Generao Suzanne E, Keene Kirk D, Das Sakti
Department of Urology, University of California, Davis Medical Center, Sacramento, California 95816, USA.
J Endourol. 2005 Dec;19(10):1177-9. doi: 10.1089/end.2005.19.1177.

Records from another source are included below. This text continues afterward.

theorem endSession_follows {a₀ s : State} (r : Follows a₀ s) :
    Follows a₀ (endSession s) := by
  unfold endSession
  try dsimp only
  repeat' first
    | with_reducible (assumption)
    | with_reducible (exact Follows.refl _)
    | with_reducible (apply Follows.ite)
    | with_reducible (apply resumeCores_follows)
    | with_reducible (apply sessionEntry_follows)
    | with_reducible (apply releaseHeld_follows)
    | with_reducible (apply orphanSlots_follows)
    | with_reducible (apply releaseHold_follows)
    | with_reducible (apply Follows.onDbg)
    | with_reducible rfl
    | rfl
    | exact id
    | exact List.length_modify ..
    | exact List.length_mapIdx ..
    | exact List.length_map ..
    | exact List.length_set ..
    | (intro hc; simpa [Dbg.Canonical] using hc)

theorem mbWriteGateList_follows {a₀ s : State} (r : Follows a₀ s) (_x : MbCtx) (list : Nat) (base : Nat) (change : Nat) (entries : List Nat) :
    Follows a₀ (mbWriteGateList _x list base change entries s).1 := by
  unfold mbWriteGateList
  try dsimp only
  repeat' first
    | with_reducible (assumption)
    | with_reducible (exact Follows.refl _)
    | with_reducible (apply Follows.ite)
    | with_reducible (apply Follows.ite_fst)
    | with_reducible (apply done_follows)
    | with_reducible (apply Follows.onSw)

theorem mbReadGateList_follows {a₀ s : State} (r : Follows a₀ s) (_x : MbCtx) (list : Nat) :
    Follows a₀ (mbReadGateList _x list s).1 := by
  unfold mbReadGateList
  try dsimp only
  repeat' first
    | with_reducible (assumption)
    | with_reducible (exact Follows.refl _)
    | with_reducible (apply done_follows)

theorem mbSetPolicy_follows {a₀ s : State} (r : Follows a₀ s) (_x : MbCtx) (target : Nat) (idx : Nat) (p : Policy) :
    Follows a₀ (mbSetPolicy _x target idx p s).1 := by
  unfold mbSetPolicy
  try dsimp only
  repeat' first
    | with_reducible (assumption)
    | with_reducible (exact Follows.refl _)
    | with_reducible (apply Follows.ite)
    | with_reducible (apply Follows.ite_fst)
    | with_reducible (apply updAssoc_follows)
    | with_reducible (apply refuse_follows)
    | with_reducible (apply done_follows)
    | with_reducible (apply Follows.onCfg)
    | split

theorem mbClearQueues_follows {a₀ s : State} (r : Follows a₀ s) (_x : MbCtx) (cls : Nat) (inst : Nat) :
    Follows a₀ (mbClearQueues _x cls inst s).1 := by
  unfold mbClearQueues
  try dsimp only
  repeat' first
    | with_reducible (assumption)
    | with_reducible (exact Follows.refl _)
    | with_reducible (apply Follows.ite)
    | with_reducible (apply Follows.ite_fst)
    | with_reducible (apply refuse_follows)
    | with_reducible (apply done_follows)
    | with_reducible (apply Follows.onSw)

theorem meetWitness_follows {a₀ s : State} (r : Follows a₀ s) :
    Follows a₀ (meetWitness s) := by
  unfold meetWitness
  try dsimp only
  repeat' first
    | with_reducible (assumption)
    | with_reducible (exact Follows.refl _)
    | with_reducible (apply Follows.ite)
    | with_reducible (apply queryAll_follows)
    | with_reducible (apply Follows.onPair)
    | with_reducible rfl

theorem mbSetWitnessAddress_follows {a₀ s : State} (r : Follows a₀ s) (_x : MbCtx) (addr : Nat) :
    Follows a₀ (mbSetWitnessAddress _x addr s).1 := by
  unfold mbSetWitnessAddress
  try dsimp only
  repeat' first
    | with_reducible (assumption)
    | with_reducible (exact Follows.refl _)
    | with_reducible (apply Follows.ite)
    | with_reducible (apply Follows.ite_fst)
    | with_reducible (apply sendWitness_follows)
    | with_reducible (apply refuse_follows)
    | with_reducible (apply done_follows)
    | with_reducible (apply meetWitness_follows)
    | with_reducible (apply Follows.onCfg)
    | with_reducible (apply Follows.onPair)
    | with_reducible (apply Follows.foldl)
    | with_reducible rfl
    | rfl
    | exact id
    | exact List.length_modify ..
    | exact List.length_mapIdx ..
    | exact List.length_map ..
    | exact List.length_set ..
    | split
    | (refine Follows.of_fst (by assumption) ?_)
    | (refine Follows.of_snd (by assumption) ?_)
    | intro

theorem mbSetWitnessKey_follows {a₀ s : State} (r : Follows a₀ s) (_x : MbCtx) (key : Nat) :
    Follows a₀ (mbSetWitnessKey _x key s).1 := by
  unfold mbSetWitnessKey
  try dsimp only
  repeat' first
    | with_reducible (assumption)
    | with_reducible (exact Follows.refl _)
    | with_reducible (apply done_follows)
    | with_reducible (apply meetWitness_follows)
    | with_reducible (apply Follows.onCfg)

It is estimated that 1% of patients with endometriosis have involvement of the urinary tract, with the bladder being the most common location. Ureteral endometriosis is a rare entity, and the majority of cases are found at exploratory laparotomy for extensive involvement of the pelvic organs. Obstruction of the ureter may be caused by extrinsic or intrinsic disease, with the extrinsic form occurring four times as often. Progressive ureteral obstruction can be insidious in onset and ultimately lead to renal failure. Hormone therapy has had variable success, and open surgery has been the mainstay of treatment. Only one case of ureteral endometriosis, both intrinsic and extrinsic, diagnosed at ureteroscopy has been reported previously. We present a case of ureteral obstruction secondary to isolated intrinsic endometriosis diagnosed at ureteroscopy and treated endoscopically with holmium laser ablation and leuprolide therapy.
据估计,1%的子宫内膜异位症患者会累及泌尿系统,其中膀胱是最常见的受累部位。输尿管子宫内膜异位症是一种罕见的疾病,大多数病例是在因盆腔器官广泛受累而进行的剖腹探查术中发现的。输尿管梗阻可能由外在或内在疾病引起,外在形式的发生率是内在形式的四倍。进行性输尿管梗阻起病隐匿,最终可导致肾衰竭。激素治疗的效果不一,开放手术一直是主要的治疗方法。此前仅报道过一例经输尿管镜诊断的内在型和外在型输尿管子宫内膜异位症病例。我们报告一例经输尿管镜诊断为孤立性内在型子宫内膜异位症继发输尿管梗阻并接受钬激光消融和亮丙瑞林治疗的病例。